Homilía en la Misa Crismal (Catedral, 30-3-2015)
Muy queridos hermanos sacerdotes, queridas consagradas, queridos todos:
Sin menospreciar las lecturas de la Eucaristía de hoy, que otros años hemos glosado, en esta ocasión, como mensaje relevante, me centraré en las palabras que el Papa Francisco dirigió a los nuevos cardenales, el día 14 de febrero de 2015. Para nosotros, como presbiterio, ofrecen un contenido relevante y significativo.
Con el Papa, en este día tan nuestro, podríamos recordar que el sacramento del orden ciertamente es una dignidad, pero no una distinción honorífica. En la Iglesia, toda presidencia proviene de la caridad, se desarrolla en la caridad y tiene como fin la caridad. Por eso, el «himno a la caridad», de la primera carta de san Pablo a los Corintios, puede servirnos de contenido para nuestro ministerio, en este día en el que renovamos juntos nuestras promesas. Desde el comienzo, pedimos que María, nuestra Madre y Madre especialísima de los sacerdotes, nos ayude a entenderlo, con su actitud humilde y tierna, porque la caridad, don de Dios, crece donde hay humildad y ternura.

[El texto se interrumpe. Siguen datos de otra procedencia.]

/-- `ETH_PMAC.STATUS` follows `EN`, `VERIFY_DIS` and the link (R341). -/
def Hw.pmacSync (h : Hw) (p : Nat) : Hw :=
  if 12 ≤ p then h
  else
    let st := h.get (ETH_PMAC p) 10 8
    let put := fun (x : Nat) => h.put (ETH_PMAC p) 10 8 x
    if !h.bit (ETH_PMAC p) 31 then put 0
    else if h.bit (ETH_PMAC p) 30 then put 4
    else if !h.bit (ETH_PHY_STAT p) 31 then put 0
    else if st = 0 ∨ st = 4 then (put 1).setPort p { h.port p with verify := 1, verifyAt := h.now }
    else h

/-- A port reports its link down. -/
def Hw.linkDown (h : Hw) (p : Nat) : Hw :=
  let h :=
    if p < 36 ∧ h.bit (ETH_PHY_STAT p) 31 then
      let h := ((h.putBit (ETH_PHY_STAT p) 31 false).putBit (ETH_PHY_STAT p) 24 false).putBit (STATUS (pgETH p)) 0 false
      (h.raise (pgETH p) 1).pmacSync p
    else h
  h.linkHeld p

/-- LINK_DOWN (R298). -/
def execLinkDown (p : Fin 40) (s : State) : Host.Outcome State Fault Refusal := s.run fun h => h.linkDown p

/-- Frames of a queue admitted before a cycle are dropped as WINDOW (R299). -/
def Hw.windowDrop (h : Hw) (q before : Nat) : Hw :=
  let late := fun (d : Nat) => let x := h.desc d; if x.typ = 1 then x.frames.any (fun f => decide (f.at_ < before)) else decide (x.at_ < before)
  let h' := (h.queue q).links.foldl (fun (h : Hw) d =>
    let x := h.desc d
    if x.typ = 1 then
      let old := x.frames.filter (fun f => decide (f.at_ < before))
      if old.isEmpty then h
      else
        let cs := old.flatMap (fun f => f.cells)
        let pend := (old.filter (fun f => !f.written)).length
        let h := (h.swCount 1 q 7 old.length).freeCells cs
        let h := { h with sw := { h.sw with head := h.sw.head - cs.length, loftQ := (List.replicate pend d).foldl (fun (l : List Nat) y => l.erase y) h.sw.loftQ } }
        h.runTake q d (x.frames.filter (fun f => !decide (f.at_ < before)))
    else if x.at_ < before then h.dropLink q d 7 else h) h
  h'.raiseIf ((h.queue q).links.any late) pgSWC 5

/-- The grace time of a port has passed since its link went down (R299, R300). -/
def Hw.graceOver (h : Hw) (p : Nat) : Bool := decide (120_000 * h.get (SWC_LINK p) 24 16 < h.now - (h.port p).downAt)

/-- The switch core learns that the link of a port is up (R299, R300, R304): a return after the grace time finds the queues flushed. -/
def Hw.linkResumed (h : Hw) (p : Nat) : Hw :=
  let h := if h.get (SWC_LINK p) 1 0 = 1 ∧ h.graceOver p then h.flushPort p else h
  match h.get (SWC_LINK p) 1 0 with
  | 1 =>
    let h := h.touch p
    let h := each 8 (fun c (h : Hw) =>
      match find? (h.port p).closed c with
      | some t => if h.scheduled p c then h.windowDrop (8 * p + c) t else h
      | none => h) h
    (((h.put (SWC_LINK p) 1 0 0).raise pgSWC 1).settle p).grnSync
  | 2 => ((h.put (SWC_LINK p) 1 0 0).settle p).lagSync
  | _ => h

/-- LINK_UP (R299, R322, R327, R359): P0 to P35 report it when enabled and not in a test mode; a TC10 port is active. -/
def execLinkUp (p : Fin 40) (s : State) : Host.Outcome State Fault Refusal :=
  s.run fun h =>
    let p := p.val
    if 36 ≤ p then h.linkResumed p
    else if !h.live (pgETH p) || !h.bit (ETH_CFG p) 31 || h.get (ETH_PHY p) 29 27 != 0 then h
    else
      let was := h.bit (ETH_PHY_STAT p) 31
      let h := (h.putBit (ETH_PHY_STAT p) 31 true).putBit (STATUS (pgETH p)) 0 true
      let h := if 28 ≤ p then h.putBit (ETH_PHY_STAT p) 24 (h.bit (ETH_PLCA p) 31) else h
      let h := if 4 ≤ p ∧ p < 28 then h.put (ETH_TC10 p) 2 0 0 else h
      let h := h.setPort p { h.port p with sqiAt := h.now }
      ((h.raiseIf (!was) (pgETH p) 0).pmacSync p).linkResumed p

/-- GRACE_EXPIRY (R300): the grace time since the link went down has passed. -/
def execGraceExpiry (p : Fin 40) (s : State) : Host.Outcome State Fault Refusal :=
  s.run fun h =>
    if h.get (SWC_LINK p) 1 0 = 1 ∧ 120_000 * h.get (SWC_LINK p) 24 16 ≤ h.now - (h.port p).downAt then h.flushPort p else h

/-- The bits of an ETH register that a port's kind has (Table 08.8, R360); the rest read 0 and ignore writes. -/
def ethKeep (p o : Nat) : Nat :=
  match o with
  | 0x100 => if p < 4 then 0x8703_0000 else 0x8003_0000
  | 0x104 => if p < 4 then 0 else if p < 28 then 0xFCF0_0000 else 0x3C00_0000
  | 0x10C => if 28 ≤ p then 0x870F_FFFF else 0
  | 0x130 => if p < 12 then 0xC3FF_00FF else 0
  | 0x140 => if p < 12 then 0x0001_10FF else 0x0000_10FF
  | 0x144 => if p < 4 then 0xFFFF_FFFF else 0
  | 0x150 => if 4 ≤ p ∧ p < 28 then 0xC000_FF00 else 0
  | 0x154 => if 4 ≤ p ∧ p < 28 then 0xFF_FFFF else 0
  | 0x160 => if p < 4 then 0xB3FF_FFFF else 0
  | _ => 0xFFFF_FFFF

/-- The test modes that a PHY's clause defines: clauses 97, 96 and 147 (R327). -/
def testDefined (p t : Nat) : Bool :=
  if p < 12 then [0, 1, 2, 4, 5, 6, 7].contains t else if p < 28 then [0, 1, 2, 4, 5].contains t else decide (t ≤ 4)

/-- Role of an instance on a port (R353). -/
def Hw.ptpRole (h : Hw) (p i : Nat) : Nat := h.get (ETH_PTP p) (2 * i + 1) (2 * i)

/-- The ports with a role for an instance. -/
def Hw.ptpPorts (h : Hw) (i role : Nat) : List Nat := (List.range 36).filter (fun p => h.ptpRole p i == role)

/-- The ETH refuses a write of `v` at offset `o`: the error code (R324, R326, R327, R339, R353, R361). -/
def Hw.ethRefuses (h : Hw) (p o v0 : Nat) : Option Nat :=
  let v := v0 &&& ethKeep p o
  let old := h.rd (at_ (pgETH p) o)
  let en := h.bit (ETH_CFG p) 31
  let differs := fun hi lo => fld v hi lo != fld old hi lo
  if o = 0x100 then
    if en && differs 26 24 then some 0x0100
    else if 3 < fld v 26 24 ∨ 2 < fld v 17 16 then some 0x0101 else none
  else if o = 0x104 then
    if en && differs 31 30 then some 0x0100
    else if fld v 26 26 = 1 ∧ (en || h.bit (ETH_PHY_STAT p) 31) = true then some 0x0100
    else if 1 < fld v 31 30 ∨ 7 < fld v 23 20 then some 0x0101
    else if !testDefined p (fld v 29 27) then some 0x0102 else none
  else if o = 0x10C ∧ 28 ≤ p then
    if en then some 0x0100
    else if fld v 19 16 = 0 ∨ 8 < fld v 19 16 ∨ fld v 15 8 = 0 then some 0x0101 else none
  else if o = 0x114 then (if 1000 < fld v 15 0 then some 0x0101 else none)
  else if o = 0x120 ∨ o = 0x124 then
    let other := h.rd (at_ (pgETH p) (if o = 0x120 then 0x124 else 0x120))
    let slope := fun w => if fld w 31 31 = 1 then fld w 23 0 else 0
    let enables := fld v 31 31 = 1 ∧ fld old 31 31 = 0
    if (enables ∨ differs 23 0) ∧ 3 * h.portRate p < 4 * 64 * (slope v + slope other) then some 0x0103 else none
  else if o = 0x130 ∧ p < 12 then (if fld v 23 16 = 0 ∨ 128 < fld v 23 16 then some 0x0101 else none)
  else if o = 0x140 then
    if (List.range 4).any (fun i => h.ptpOn i && differs (2 * i + 1) (2 * i)) then some 0x0100
    else if (List.range 4).any (fun i => fld v (2 * i + 1) (2 * i) == 3) then some 0x0101 else none
  else if o = 0x150 ∧ 4 ≤ p ∧ p < 28 then (if fld v 15 8 = 0 then some 0x0101 else none)
  else if o = 0x160 ∧ p < 4 then (if h.bit (ETH_MDIO p) 31 then some 0x0100 else none)
  else if o = 0x170 ∨ o = 0x17C then (if 16 < fld v 4 0 then some 0x0101 else none)
  else none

En primer lugar, san Pablo nos dice que la caridad es «magnánima» y «benevolente». En efecto, cuanto más crece la responsabilidad en el servicio de la Iglesia, tanto más hay que ensanchar el corazón, hasta dilatarlo según la medida del Corazón de Cristo. La magnanimidad es, en cierto sentido, sinónimo de catolicidad; es saber amar sin límites, pero al mismo tiempo con fidelidad a las situaciones particulares y con gestos concretos. Amar lo que es grande, sin descuidar lo que es pequeño; amar las cosas pequeñas en el horizonte de las grandes. La benevolencia es la intención firme y constante de querer el bien, siempre y para todos, incluso para los que no nos aman.